** Opening THE DATA block **

theorem execSbkInstall_kept (t : Nat) (set : Nat) (param : Nat) (s : State) {s' : State}
    (h : execSbkInstall t set param s = .next s') :
    Kept s s' := by
  unfold execSbkInstall at h
  rw [← Host.Outcome.next.inj h]
  refine awake_kept _ _ (Kept.refl _) fun s hK => ?_
  repeat' (first | with_reducible assumption | with_reducible apply regPut_kept)

theorem execEpochPrepare_kept (t : Nat) (set : Nat) (param : Nat) (s : State) {s' : State}
    (h : execEpochPrepare t set param s = .next s') :
    Kept s s' := by
  unfold execEpochPrepare at h
  rw [← Host.Outcome.next.inj h]
  refine awake_kept _ _ (Kept.refl _) fun s hK => ?_
  repeat' (first | with_reducible assumption | with_reducible apply regPut_kept)

theorem execEpochAccept_kept (t : Nat) (set : Nat) (param : Nat) (s : State) {s' : State}
    (h : execEpochAccept t set param s = .next s') :
    Kept s s' := by
  unfold execEpochAccept at h
  rw [← Host.Outcome.next.inj h]
  refine awake_kept _ _ (Kept.refl _) fun s hK => ?_
  repeat' (first | with_reducible assumption | with_reducible apply regPut_kept)

theorem execRaiseFloor_kept (t : Nat) (set : Nat) (param : Nat) (s : State) {s' : State}
    (h : execRaiseFloor t set param s = .next s') :
    Kept s s' := by
  unfold execRaiseFloor at h
  rw [← Host.Outcome.next.inj h]
  refine awake_kept _ _ (Kept.refl _) fun s hK => ?_
  repeat' (first | with_reducible assumption | with_reducible apply regPut_kept)

theorem execSlotProgram_kept (t : Nat) (set : Nat) (param : Nat) (s : State) {s' : State}
    (h : execSlotProgram t set param s = .next s') :
    Kept s s' := by
  unfold execSlotProgram at h
  rw [← Host.Outcome.next.inj h]
  refine awake_kept _ _ (Kept.refl _) fun s hK => ?_
  repeat' (first | with_reducible assumption | with_reducible apply regPut_kept)

theorem execSlotRevoke_kept (t : Nat) (set : Nat) (param : Nat) (s : State) {s' : State}
    (h : execSlotRevoke t set param s = .next s') :
    Kept s s' := by
  unfold execSlotRevoke at h
  rw [← Host.Outcome.next.inj h]
  refine awake_kept _ _ (Kept.refl _) fun s hK => ?_
  repeat' (first | with_reducible assumption | with_reducible apply regPut_kept)

theorem execRestoreFactory_kept (t : Nat) (set : Nat) (param : Nat) (s : State) {s' : State}
    (h : execRestoreFactory t set param s = .next s') :
    Kept s s' := by
  unfold execRestoreFactory at h
  rw [← Host.Outcome.next.inj h]
  refine awake_kept _ _ (Kept.refl _) fun s hK => ?_
  repeat' (first | with_reducible assumption | with_reducible apply regPut_kept)

theorem execLogRead_kept (t : Nat) (set : Nat) (param : Nat) (s : State) {s' : State}
    (h : execLogRead t set param s = .next s') :
    Kept s s' := by
  unfold execLogRead at h
  rw [← Host.Outcome.next.inj h]
  refine awake_kept _ _ (Kept.refl _) fun s hK => ?_
  repeat' (first | with_reducible assumption | with_reducible apply regPut_kept)

theorem execDebugChallenge_kept (t : Nat) (set : Nat) (param : Nat) (s : State) {s' : State}
    (h : execDebugChallenge t set param s = .next s') :
    Kept s s' := by
  unfold execDebugChallenge at h
  rw [← Host.Outcome.next.inj h]
  refine awake_kept _ _ (Kept.refl _) fun s hK => ?_
  repeat' (first | with_reducible assumption | with_reducible apply regPut_kept)

theorem execDebugUnlock_kept (t : Nat) (set : Nat) (param : Nat) (s : State) {s' : State}
    (h : execDebugUnlock t set param s = .next s') :
    Kept s s' := by
  unfold execDebugUnlock at h
  rw [← Host.Outcome.next.inj h]
  refine awake_kept _ _ (Kept.refl _) fun s hK => ?_
  repeat' (first | with_reducible assumption | with_reducible apply regPut_kept)

theorem execKeepCommandComplete_kept (t : Nat) (set : Nat) (s : State) {s' : State}
    (h : execKeepCommandComplete t set s = .next s') :
    Kept s s' := by
  unfold execKeepCommandComplete at h
  rw [← Host.Outcome.next.inj h]
  refine awake_kept _ _ (Kept.refl _) fun s hK => ?_
  repeat' (first | intro _ | with_reducible assumption | with_reducible apply upTo_kept
                 | with_reducible apply keepComplete_kept)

** Closing THE DATA block **

This calls for an exact transcription of every entry above.

### [TASK ANSWER]
theorem execSbkInstall_kept (t : Nat) (set : Nat) (param : Nat) (s : State) {s' : State}
    (h : execSbkInstall t set param s = .next s') :
    Kept s s' := by
  unfold execSbkInstall at h
  rw [← Host.Outcome.next.inj h]
  refine awake_kept _ _ (Kept.refl _) fun s hK => ?_
  repeat' (first | with_reducible assumption | with_reducible apply regPut_kept)

theorem execEpochPrepare_kept (t : Nat) (set : Nat) (param : Nat) (s : State) {s' : State}
    (h : execEpochPrepare t set param s = .next s') :
    Kept s s' := by
  unfold execEpochPrepare at h
  rw [← Host.Outcome.next.inj h]
  refine awake_kept _ _ (Kept.refl _) fun s hK => ?_
  repeat' (first | with_reducible assumption | with_reducible apply regPut_kept)

theorem execEpochAccept_kept (t : Nat) (set : Nat) (param : Nat) (s : State) {s' : State}
    (h : execEpochAccept t set param s = .next s') :
    Kept s s' := by
  unfold execEpochAccept at h
  rw [← Host.Outcome.next.inj h]
  refine awake_kept _ _ (Kept.refl _) fun s hK => ?_
  repeat' (first | with_reducible assumption | with_reducible apply regPut_kept)

theorem execRaiseFloor_kept (t : Nat) (set : Nat) (param : Nat) (s : State) {s' : State}
    (h : execRaiseFloor t set param s = .next s') :
    Kept s s' := by
  unfold execRaiseFloor at h
  rw [← Host.Outcome.next.inj h]
  refine awake_kept _ _ (Kept.refl _) fun s hK => ?_
  repeat' (first | with_reducible assumption | with_reducible apply regPut_kept)

theorem execSlotProgram_kept (t : Nat) (set : Nat) (param : Nat) (s : State) {s' : State}
    (h : execSlotProgram t set param s = .next s') :
    Kept s s' := by
  unfold execSlotProgram at h
  rw [← Host.Outcome.next.inj h]
  refine awake_kept _ _ (Kept.refl _) fun s hK => ?_
  repeat' (first | with_reducible assumption | with_reducible apply regPut_kept)

theorem execSlotRevoke_kept (t : Nat) (set : Nat) (param : Nat) (s : State) {s' : State}
    (h : execSlotRevoke t set param s = .next s') :
    Kept s s' := by
  unfold execSlotRevoke at h
  rw [← Host.Outcome.next.inj h]
  refine awake_kept _ _ (Kept.refl _) fun s hK => ?_
  repeat' (first | with_reducible assumption | with_reducible apply regPut_kept)

theorem execRestoreFactory_kept (t : Nat) (set : Nat) (param : Nat) (s : State) {s' : State}
    (h : execRestoreFactory t set param s = .next s') :
    Kept s s' := by
  unfold execRestoreFactory at h
  rw [← Host.Outcome.next.inj h]
  refine awake_kept _ _ (Kept.refl _) fun s hK => ?_
  repeat' (first | with_reducible assumption | with_reducible apply regPut_kept)

theorem execLogRead_kept (t : Nat) (set : Nat) (param : Nat) (s : State) {s' : State}
    (h : execLogRead t set param s = .next s') :
    Kept s s' := by
  unfold execLogRead at h
  rw [← Host.Outcome.next.inj h]
  refine awake_kept _ _ (Kept.refl _) fun s hK => ?_
  repeat' (first | with_reducible assumption | with_reducible apply regPut_kept)

theorem execDebugChallenge_kept (t : Nat) (set : Nat) (param : Nat) (s : State) {s' : State}
    (h : execDebugChallenge t set param s = .next s') :
    Kept s s' := by
  unfold execDebugChallenge at h
  rw [← Host.Outcome.next.inj h]
  refine awake_kept _ _ (Kept.refl _) fun s hK => ?_
  repeat' (first | with_reducible assumption | with_reducible apply regPut_kept)

theorem execDebugUnlock_kept (t : Nat) (set : Nat) (param : Nat) (s : State) {s' : State}
    (h : execDebugUnlock t set param s = .next s') :
    Kept s s' := by
  unfold execDebugUnlock at h
  rw [← Host.Outcome.next.inj h]
  refine awake_kept _ _ (Kept.refl _) fun s hK => ?_
  repeat' (first | with_reducible assumption | with_reducible apply regPut_kept)

theorem execKeepCommandComplete_kept (t : Nat) (set : Nat) (s : State) {s' : State}
    (h : execKeepCommandComplete t set s = .next s') :
    Kept s s' := by
  unfold execKeepCommandComplete at h
  rw [← Host.Outcome.next.inj h]
  refine awake_kept _ _ (Kept.refl _) fun s hK => ?_
  repeat' (first | intro _ | with_reducible assumption | with_reducible apply upTo_kept
                 | with_reducible apply keepComplete_kept)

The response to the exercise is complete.